Daneben geht die demokratische Entwicklung zurück, ein immer größerer Verfall des Parlamentarismus ist die weitere Folge. Die Vorstöße des deutschen Imperialismus fallen in die Ferienzeit des Reichstags; beim Beginn des Chinafeldzugs, bei den Algecirasverhandlungen und beim »Panthersprung« nach Agadir war der Reichstag vertagt; es fiel der Regierung gar nicht ein, vor diesen Aktionen das Parlament zu befragen. Im Zusammenhang damit steht die Stärkung des persönlichen Regiments. Es gibt zur Zeit freilich auch »patriotische« Kreise, die mit dem Instrument des Himmels nicht zufrieden sind. So hat z. B. die freikonservative »Post« den Kaiser einen poltron valeureux, auf deutsch: tapferen Hasenfuß, genannt. Wilhelm II. ist aber alles eher als ein Friedensfaktor.

Das Anwachsen des Imperialismus läßt keine Milderung der Klassengegensätze erhoffen. Das bedingt, daß auch unsere Kampftaktik eine entsprechende Verschiebung und eine nachhaltigere Wirkung erfahren muß. Wir sind die einzige Klasse, die ernsthaft für den Frieden kämpft. Wir hätten von einem Kriege als politische Partei am wenigsten zu befürchten. Er würde nur zeigen, daß die heutige kapitalistische Wirtschaftsordnung so nicht weitergetrieben werden kann. Wenn wir trotzdem für den Frieden kämpfen, kämpfen wir damit gegen die kapitalistische Klasse und für das soziale Endziel.

Es kommt ja bald die Zeit, wo das deutsche Volk seiner Meinung Ausdruck geben kann: die Reichstagswahlen. Wir lassen uns durch die Parole »Gegen den Schwarz-Blauen Block!« von der bürgerlichen Linken nicht aufs Eis locken. Die Wahlen müssen sich zu einer Generalschlacht gestalten zwischen dem revolutionären Sozialismus und dem reaktionären Kapitalismus, mag dieser stehen, wo er will. (Zustimmung.) Das Wort Lassalles von der einen reaktionären Masse hat seine Geltung nicht verloren.

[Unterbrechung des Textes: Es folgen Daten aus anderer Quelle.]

-- ==== Sys2Proof/Config.lean ====
section
/-! DEFINITION. What the spec leaves to the moment of power-on, fixed for `State.reset`; and the free
values: the two codes of the line, which the spec gives by their rates alone, and what a decoder makes
of what no undisturbed symbol can be, carriers on which nothing was demodulated among it. -/

namespace Sys2Proof.Config

/-- The strap level sampled at the reset that `State.reset` shows. DESIGN CHOICE, unsafe: log entry
5. HARDWARE_RESET takes the level as its operand. -/
def resetStrap : Strap := .flash

/-- The time base in `State.reset`. DESIGN CHOICE, unsafe: log entry 5. -/
def resetTime : Time := 0

/-- Start time of the candidate run while its length is 0. DESIGN CHOICE, unsafe: log entry 6. -/
def resetRunStart : Time := 0

/-- Level of the candidate run while its length is 0. DESIGN CHOICE, unsafe: log entry 6. -/
def resetRunLevel : ZcLevel := .low

/-- The modem's own instants before the first use of each. DESIGN CHOICE, unsafe: log entry 8. -/
def resetModemTime : Time := 0

/-! ### Free values (log entry 33) -/

/-- The rate-1/2 code of the robust map (R24), as the permutation of the words of `n` bits that takes data
bits followed by zeros to their codeword. Free: the spec gives the rate alone. -/
opaque robustCode : (n : Nat) → Equiv.Perm (BitVec n)

/-- The rate-3/4 code of the window maps (R25), in the same form. Free: the spec gives the rate alone. -/
opaque windowCode : (n : Nat) → Equiv.Perm (BitVec n)

/-- Data bit `i` that the decoder of the robust map gives for a word that is no codeword. Free. -/
opaque robustGuess : List Bool → Nat → Bool

/-- Data bit `i` that the decoder of a window map gives for a word that is no codeword. Free. -/
opaque windowGuess : List Bool → Nat → Bool

/-- The coded bit that the four carriers of a repetition give, by what each of them gave, when they do not
agree on one bit or one of them gave none (R24). Free. -/
opaque repeatGuess : List (List Bool) → Bool

/-- Coded bit `i` of a carrier that did not give the bits of its loading, by what it gave (R25). Free. -/
opaque carrierGuess : List Bool → Nat → Bool

end Sys2Proof.Config
end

Es wird eine Wahlschlacht sein wie noch nie. Es gilt die Rechnung zu präsentieren für Marokko, für die Finanzreform, für den Umfall des Liberalismus gegenüber den reaktionären Mächten. Mit dem Blick auf das sozialistische Endziel muß der Kampf geführt werden. Nicht nur um Mandate – die uns natürlich lieb sind – ziehen wir ins Feld, die Hauptsache sind uns die Stimmen; und zwar auf die Gesinnung der Wähler in erster Linie legen wir Wert; keine Mitläufer, sondern bewußte Klassenkämpfer müssen es sein, die uns auch in schweren Zeiten treu bleiben. (Zustimmung.) Wir gehen schweren Zeiten entgegen, darüber dürfen wir uns nicht täuschen. Aber wir fürchten uns nicht. Mit zielklarem Programm stehen wir bereit. Angesichts der heutigen Situation, die auf der einen Seite eine geringe Schicht von Ausbeutern, auf der anderen die große Masse des ausgebeuteten und darbenden Volkes zeigt, schließe ich mit den Worten Bebels auf dem Dresdner Parteitag: Ich bin und bleibe ein Todfeind der bürgerlichen Gesellschaft! (Stürmischer, lang anhaltender Beifall.)